Я уже опаздывал на сессию с Линусом, поэтому в уме сделал пометку надавить на Гольфарб, чтобы она разобралась с абсурдной ситуацией у ворот. Она, вероятно, предложит мне возглавить комитет по наблюдению за центральными воротами.
— Тебя не беспокоит этот цирк снаружи? — спросил я Бимиша.
Тот посмотрел на меня, как на сумасшедшего.
— Надеюсь, у прота найдётся место и для меня!
Я пригласил Жизель на ланч. Когда она пришла в столовую, я попросил её рассказать, что происходит у ворот.
— Ты должен сам выйти и посмотреть, доктор Брюэр!
— Почему они не уходят?
— Многие ушли после разговора с протом, но люди продолжают приходить. У госпиталя собралось несколько тысяч человек. Некоторые принесли своих кошек и собак, чтобы те посмотрели на прота. Когда он заговорил, ни одно животное не залаяло и не замяукало. Полная тишина.
— Утром я слышал аплодисменты.
— Ему всегда аплодируют, когда он говорит, что Земля может быть похожа на Ка-Пэкс, если мы захотим.
— И всё?
— А что ещё он может сказать?
— Аплодисменты звучали дважды.
— Второй раз аплодировали, когда прот закончил и вернулся в МПИ.
— Сходи за обедом.
Когда Жизель вернулась, я уже съел свой сыр и крекеры. Теперь мне предстояло смотреть, как она уплетает гору еды. К счастью, на час была назначена встреча.
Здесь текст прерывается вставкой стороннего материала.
-- ==== Sys2Proof/Laws/Float.lean ====
section
/-! SUPPORT. The bits of the floating-point formats as numbers: what `unpack` reads, what `pack` writes, and the exact sums, products,
quotients, orders and integers of the default record FP (spec/43_float_move.md R221, spec/44_float_arith.md R240, R241, R251, R254). -/

namespace Sys2Proof.Machine

variable {f : FpFormat}

/-! ### The bits of the four formats -/

/-- The format with an implicit leading bit. -/
def FpFormat.shape (f : FpFormat) : NumberFormat := ⟨f.expBits, f.fracBits, false⟩

theorem FpFormat.shape_topExp (f : FpFormat) : f.shape.topExp = f.maxExp := rfl

theorem FpFormat.shape_excess (f : FpFormat) : f.shape.excess = (f.bias : Int) := by
  have := Nat.two_pow_pos (f.expBits - 1)
  show ((2 : Int) ^ (f.expBits - 1) - 1) = ((2 ^ (f.expBits - 1) - 1 : Nat) : Int)
  push_cast [Nat.cast_sub this]
  rfl

theorem FpFormat.shape_limit (f : FpFormat) : f.shape.limit = f.limitOf := by
  unfold NumberFormat.limit FpFormat.limitOf
  rw [f.shape_excess]
  rfl

theorem FpFormat.top_lt (f : FpFormat) : f.top < 2 ^ (f.expBits + f.fracBits) := by
  unfold FpFormat.top FpFormat.maxExp
  rw [pow_add]
  have := Nat.two_pow_pos f.expBits
  exact Nat.mul_lt_mul_of_pos_right (by omega) (Nat.two_pow_pos _)

theorem div_lt_top {c : Nat} (h : c < f.top) : c / 2 ^ f.fracBits < f.maxExp :=
  Nat.div_lt_of_lt_mul (by rw [Nat.mul_comm]; exact h)

theorem top_div (f : FpFormat) : f.top / 2 ^ f.fracBits = f.maxExp ∧ f.top % 2 ^ f.fracBits = 0 := by
  unfold FpFormat.top
  exact ⟨Nat.mul_div_cancel _ (Nat.two_pow_pos _), Nat.mul_mod_left _ _⟩

/-- The exponent of a finite pattern, from the exponent field. -/
theorem place_eq (f : FpFormat) (q : Nat) :
    ((max q 1 : Nat) : Int) - (f.bias : Int) - (f.fracBits : Int) = f.minLsb + ((q - 1 : Nat) : Int) := by
  unfold FpFormat.minLsb
  omega

theorem codes_of_fields {w : Nat} {v : BitVec w} {s : Bool} {c : Nat} (hs : f.shape.sign v = s)
    (he : f.shape.expField v = c / 2 ^ f.fracBits) (hm : f.shape.sigField v = c % 2 ^ f.fracBits) :
    Codes f.shape f v s c := by
  have hsig : f.shape.significand v = f.sigOf c := by
    unfold NumberFormat.significand FpFormat.sigOf
    rw [he, hm]
    by_cases h : c / 2 ^ f.fracBits = 0
    · simp [h, FpFormat.shape]
    · simp [h, FpFormat.shape, Nat.add_comm]
  refine ⟨hs, ?_, fun h => ?_, fun h => ?_, fun _ => hsig⟩
  · rintro rfl
    rw [(top_div f).1] at he
    rw [(top_div f).2] at hm
    exact ⟨he, hm⟩
  · exact ⟨by rw [he, f.shape_topExp]; exact (div_lt_top h).ne, fun h => by simp [FpFormat.shape] at h⟩
  · unfold NumberFormat.value
    rw [hs, hsig, he, f.shape_excess]
    show sgn s * _ * _ = _
    rw [show f.shape.places = f.fracBits from rfl, place_eq, FpFormat.magOf, FpFormat.placeOf, mul_assoc]

theorem shape_fields (f : FpFormat) {w : Nat} (v : BitVec w) :
    f.shape.expField v = v.toNat % 2 ^ (f.expBits + f.fracBits) / 2 ^ f.fracBits ∧
      f.shape.sigField v = v.toNat % 2 ^ (f.expBits + f.fracBits) % 2 ^ f.fracBits := by
  constructor
  · rw [Nat.add_comm, pow_add, Nat.mod_mul_right_div_self]; rfl
  · rw [Nat.mod_mod_of_dvd _ (pow_dvd_pow 2 (Nat.le_add_left _ _))]; rfl

theorem reads_shape (hw : f.Wide) (w : Nat) : Reads f.shape f w := by
  refine ⟨hw, f.shape_limit, fun v hv => ⟨v.toNat % 2 ^ (f.expBits + f.fracBits), ?_,
    codes_of_fields rfl (shape_fields f v).1 (shape_fields f v).2⟩⟩
  have h1 := hv.1
  rw [(shape_fields f v).1, f.shape_topExp] at h1
  have h2 : v.toNat % 2 ^ (f.expBits + f.fracBits) < 2 ^ f.expBits * 2 ^ f.fracBits := by
    rw [← pow_add]; exact Nat.mod_lt _ (Nat.two_pow_pos _)
  have h3 := Nat.div_lt_of_lt_mul (Nat.mul_comm _ _ ▸ h2)
  unfold FpFormat.top
  have h4 : v.toNat % 2 ^ (f.expBits + f.fracBits) / 2 ^ f.fracBits < f.maxExp := by
    unfold FpFormat.maxExp at h1 ⊢; omega
  exact (Nat.div_lt_iff_lt_mul (Nat.two_pow_pos _)).1 h4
— Жизель, у меня мало времени. Что ты узнала от мамы Роба?
Она открыла большой жёлтый конверт, содержащий несколько моментальных снимков. По большей части на них был отец Роберта, а на остальных — вся семья Портеров. Некоторые были сделаны, когда Робин был ещё совсем маленьким. В то время Джеральд Портер был крепким, широкоплечим мужчиной. На одной из фотографий он стоял на бойне в резиновом фартуке, испачканном кровью. Более поздние снимки заметно отличались: под конец жизни Джеральд потерял бо́льшую часть мышечной массы. Лицо осунулось, под глазами появились тёмные круги, выражение лица выдавало человека, который пытался скрыть, что испытывает боль. Одежда была на два размера больше: вельветовые брюки и голубые джинсовые рубашки. Густые чёрные волосы были разделены пробором.
— Домашних видео нет, — сказала Жизель. — Но и этого вполне достаточно.
— Передам фотографии Фрэду. А что насчёт голоса?
— Мать сказала, что у Джеральда был глубокий баритон. Он пел в церковном хоре. Под конец жизни голос стал скрипучим, уставшим, пронзительным. Беатриса сказала, что муж очень мало спал и почти не ел.
— А боль?
— Ужасная.
— Какими были отношения Роберта с отцом? Беатриса отмечала в них что-нибудь необычное? Поведение Роберта не менялось после возвращения отца из госпиталя?
— Мы всё это не обсуждали. Может, тебе стоит самому с ней поговорить.
Тем вечером я приехал в квартиру сына в Ист-Виллидж, чтобы привезти папку с фотографиями и обсудить время его визита в МПИ. Звонок на крыльце не работал, но замок был сломан, поэтому я прошёл внутрь и постучал в дверь. Никто не открыл. Расстроенный, я поискал в карманах ручку. Пока я писал записку Фрэду, за спиной появился жилистый мужчина с длинным серым хвостом. Я подумал, не передать ли папку с фотографиями через него, но не стал этого делать. Он прошёл мимо меня и вошёл в едва освещённый коридор, где его приветствовал другой мужчина в шортах и майке. Трещина в стене с их стороны была даже больше, чем на стороне Фрэда. Я подсунул папку и записку под дверь и поймал такси до Центрального вокзала.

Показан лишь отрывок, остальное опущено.